It’s clear that the makers are keen to show off their younger, more physical Bond and you have to admire the way Dalton throws himself into the action scenes. The pre-title sequence on the rock of Gibraltar is a stand out scene, both in the film and within the entire series. The fight in the jeep is so stand-out that it was recreated (either deliberately or by accident) by Christopher Nolan in Batman Begins when Batman escapes from the falling train carriage during his fight with Ras Al Ghul (it is virtually shot for shot identical).

Plot wise, this is probably the most low-key film since From Russia With Love. Unlike From Russia though, there aren’t enough moments of intrigue to really drive the story on or make it particularly compelling to watch. Expanding on the central set piece of Fleming’s short story from which the title is taken, the plot incorporates defecting KGB agents, arms dealers, diamonds and the threat of a potential war. The plot is actually pretty good and is filled out with some pretty decent set-pieces including the aforementioned pre-credits scene, Koskov’s escape, a car chase, a rooftop chase and a fight on the cargo net hanging out of the back of a plane in mid air.

What really lets the film down is its characters. For one there just aren’t any particularly memorable bad guys in this film. Jeroen Krabbe’s Koskov is a smarmy middle man who is there to set the plot in motion, but offers no real threat when his character is called upon to step up. Joe Don Baker’s Brad Whitaker is the man behind the scenes who does little more than bark orders and talk loudly. The only one with any real menace is Andreas Wisniewski’s Necros, but once you figure out that he is simply a pretty boy redux of Robert Shaw’s Red Grant, he just suffers by comparison. That’s not to say though that any of the actors are bad in these parts, it’s just that the characters have nothing really going for them that you remember once the film is over.
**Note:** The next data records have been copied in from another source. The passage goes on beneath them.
@[simp] theorem State.writeVerdict_pending (n : SlotId) (d : Desc) : (s.writeVerdict n d).pending = s.pending := by
  obtain ⟨_, _, _, _, h⟩ := State.writeVerdict_frame s n d; rw [h]
@[simp] theorem State.writeVerdict_condition (n : SlotId) (d : Desc) : (s.writeVerdict n d).condition = s.condition := by
  obtain ⟨_, _, _, _, h⟩ := State.writeVerdict_frame s n d; rw [h]
@[simp] theorem State.writeVerdict_intEnable (n : SlotId) (d : Desc) : (s.writeVerdict n d).intEnable = s.intEnable := by
  obtain ⟨_, _, _, _, h⟩ := State.writeVerdict_frame s n d; rw [h]
@[simp] theorem State.writeVerdict_haltCause (n : SlotId) (d : Desc) : (s.writeVerdict n d).haltCause = s.haltCause := by
  obtain ⟨_, _, _, _, h⟩ := State.writeVerdict_frame s n d; rw [h]
@[simp] theorem State.writeVerdict_postError (n : SlotId) (d : Desc) : (s.writeVerdict n d).postError = s.postError := by
  obtain ⟨_, _, _, _, h⟩ := State.writeVerdict_frame s n d; rw [h]
@[simp] theorem State.writeVerdict_startLo (n : SlotId) (d : Desc) : (s.writeVerdict n d).startLo = s.startLo := by
  obtain ⟨_, _, _, _, h⟩ := State.writeVerdict_frame s n d; rw [h]
@[simp] theorem State.writeVerdict_startHi (n : SlotId) (d : Desc) : (s.writeVerdict n d).startHi = s.startHi := by
  obtain ⟨_, _, _, _, h⟩ := State.writeVerdict_frame s n d; rw [h]
@[simp] theorem State.writeVerdict_startCopy (n : SlotId) (d : Desc) : (s.writeVerdict n d).startCopy = s.startCopy := by
  obtain ⟨_, _, _, _, h⟩ := State.writeVerdict_frame s n d; rw [h]
@[simp] theorem State.writeVerdict_startRead (n : SlotId) (d : Desc) : (s.writeVerdict n d).startRead = s.startRead := by
  obtain ⟨_, _, _, _, h⟩ := State.writeVerdict_frame s n d; rw [h]
@[simp] theorem State.writeVerdict_startMoot (n : SlotId) (d : Desc) : (s.writeVerdict n d).startMoot = s.startMoot := by
  obtain ⟨_, _, _, _, h⟩ := State.writeVerdict_frame s n d; rw [h]
@[simp] theorem State.writeVerdict_laneFitted (n : SlotId) (d : Desc) : (s.writeVerdict n d).laneFitted = s.laneFitted := by
  obtain ⟨_, _, _, _, h⟩ := State.writeVerdict_frame s n d; rw [h]
@[simp] theorem State.writeVerdict_inReset (n : SlotId) (d : Desc) : (s.writeVerdict n d).inReset = s.inReset := by
  obtain ⟨_, _, _, _, h⟩ := State.writeVerdict_frame s n d; rw [h]
@[simp] theorem State.writeVerdict_readData (n : SlotId) (d : Desc) : (s.writeVerdict n d).readData = s.readData := by
  obtain ⟨_, _, _, _, h⟩ := State.writeVerdict_frame s n d; rw [h]
@[simp] theorem State.writeVerdict_engines (n : SlotId) (d : Desc) : (s.writeVerdict n d).engines = s.engines := by
  obtain ⟨_, _, _, _, h⟩ := State.writeVerdict_frame s n d; rw [h]
@[simp] theorem State.writeVerdict_rings (n : SlotId) (d : Desc) : (s.writeVerdict n d).rings = s.rings := by
  obtain ⟨_, _, _, _, h⟩ := State.writeVerdict_frame s n d; rw [h]
@[simp] theorem State.writeVerdict_roundRobin (n : SlotId) (d : Desc) : (s.writeVerdict n d).roundRobin = s.roundRobin := by
  obtain ⟨_, _, _, _, h⟩ := State.writeVerdict_frame s n d; rw [h]
@[simp] theorem State.writeVerdict_recordRead (n : SlotId) (d : Desc) : (s.writeVerdict n d).recordRead = s.recordRead := by
  obtain ⟨_, _, _, _, h⟩ := State.writeVerdict_frame s n d; rw [h]
@[simp] theorem State.writeVerdict_waitOrders (n : SlotId) (d : Desc) : (s.writeVerdict n d).waitOrders = s.waitOrders := by
  obtain ⟨_, _, _, _, h⟩ := State.writeVerdict_frame s n d; rw [h]
@[simp] theorem State.writeVerdict_control (n : SlotId) (d : Desc) : (s.writeVerdict n d).control = s.control := by
  obtain ⟨_, _, _, _, h⟩ := State.writeVerdict_frame s n d; rw [h]
@[simp] theorem State.writeVerdict_snapshotWrite (n : SlotId) (d : Desc) : (s.writeVerdict n d).snapshotWrite = s.snapshotWrite := by
  obtain ⟨_, _, _, _, h⟩ := State.writeVerdict_frame s n d; rw [h]
@[simp] theorem State.writeVerdict_deferred (n : SlotId) (d : Desc) : (s.writeVerdict n d).deferred = s.deferred := by
  obtain ⟨_, _, _, _, h⟩ := State.writeVerdict_frame s n d; rw [h]
@[simp] theorem State.writeVerdict_locks (n : SlotId) (d : Desc) : (s.writeVerdict n d).locks = s.locks := by
  obtain ⟨_, _, _, _, h⟩ := State.writeVerdict_frame s n d; rw [h]
@[simp] theorem State.writeVerdict_lane (n : SlotId) (d : Desc) : (s.writeVerdict n d).lane = s.lane := by
  obtain ⟨_, _, _, _, h⟩ := State.writeVerdict_frame s n d; rw [h]
@[simp] theorem State.writeVerdict_compRings (n : SlotId) (d : Desc) : (s.writeVerdict n d).compRings = s.compRings := by
  obtain ⟨_, _, _, _, h⟩ := State.writeVerdict_frame s n d; rw [h]
@[simp] theorem State.writeVerdict_vectorPending (n : SlotId) (d : Desc) : (s.writeVerdict n d).vectorPending = s.vectorPending := by
  obtain ⟨_, _, _, _, h⟩ := State.writeVerdict_frame s n d; rw [h]
@[simp] theorem State.writeVerdict_vectorMasked (n : SlotId) (d : Desc) : (s.writeVerdict n d).vectorMasked = s.vectorMasked := by
  obtain ⟨_, _, _, _, h⟩ := State.writeVerdict_frame s n d; rw [h]
@[simp] theorem State.writeVerdict_messagesSent (n : SlotId) (d : Desc) : (s.writeVerdict n d).messagesSent = s.messagesSent := by
  obtain ⟨_, _, _, _, h⟩ := State.writeVerdict_frame s n d; rw [h]
@[simp] theorem State.writeVerdict_freeCount (n : SlotId) (d : Desc) : (s.writeVerdict n d).freeCount = s.freeCount := by
  obtain ⟨_, _, _, _, h⟩ := State.writeVerdict_frame s n d; rw [h]
@[simp] theorem State.writeVerdict_halted (n : SlotId) (d : Desc) : (s.writeVerdict n d).halted = s.halted := by simp [State.halted]
@[simp] theorem State.writeVerdict_engine (n : SlotId) (d : Desc) (k : SlotId) : (s.writeVerdict n d).engine k = s.engine k := by simp [State.engine]
@[simp] theorem State.writeVerdict_ring (n : SlotId) (d : Desc) (k : RingId) : (s.writeVerdict n d).ring k = s.ring k := by simp [State.ring]
@[simp] theorem State.writeVerdict_comp (n : SlotId) (d : Desc) (k : CompRingId) : (s.writeVerdict n d).comp k = s.comp k := by simp [State.comp]
@[simp] theorem State.writeVerdict_waitOrder (n : SlotId) (d : Desc) (k : SlotId) : (s.writeVerdict n d).waitOrder k = s.waitOrder k := by simp [State.waitOrder]
@[simp] theorem State.writeVerdict_vecPending (n : SlotId) (d : Desc) (k : VectorId) : (s.writeVerdict n d).vecPending k = s.vecPending k := by simp [State.vecPending]
@[simp] theorem State.writeVerdict_vecMasked (n : SlotId) (d : Desc) (k : VectorId) : (s.writeVerdict n d).vecMasked k = s.vecMasked k := by simp [State.vecMasked]
@[simp] theorem State.writeVerdict_msgCount (n : SlotId) (d : Desc) (k : VectorId) : (s.writeVerdict n d).msgCount k = s.msgCount k := by simp [State.msgCount]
Then there is Maryam d’Abo’s Kara. Given that she is the only Bond Girl in the film (with the brief exception of the pre-title sequence); it is odd that more wasn’t done when writing the script to make her a stronger and more outstanding character. Apart from a couple of moments of strength she is largely there to be the pretty (and occasionally ditsy) damsel in distress in the style of the Tanya Roberts character in A View To A Kill. However, she plays the part well and there is a sweetness and naivety to her character that is an appealing change from the normal sort of Bond girl – that offers an interesting counter to Dalton’s Bond - but you just get the feeling that her character has more potential that is never explored.

The Bond family are all here and after 25 years, we are finally given a new (and overdue) Miss Moneypenny in the form of Caroline Bliss. Unfortunately this recasting is something of a non-event as there is none of the spark that was brought to the character by Lois Maxwell and none of the sexual chemistry that Samantha Bond would later bring to the role. Instead, this new Moneypenny is given little more to do than pine after Bond and sigh lustfully when he rejects her offer to come over and listen to her Barry Manilow records. You wouldn’t be at all surprised if it turned out her Moneypenny had a Bond shrine in her flat complete with a life-size Bond dummy made up of clothing and hair she has stolen from him over the years.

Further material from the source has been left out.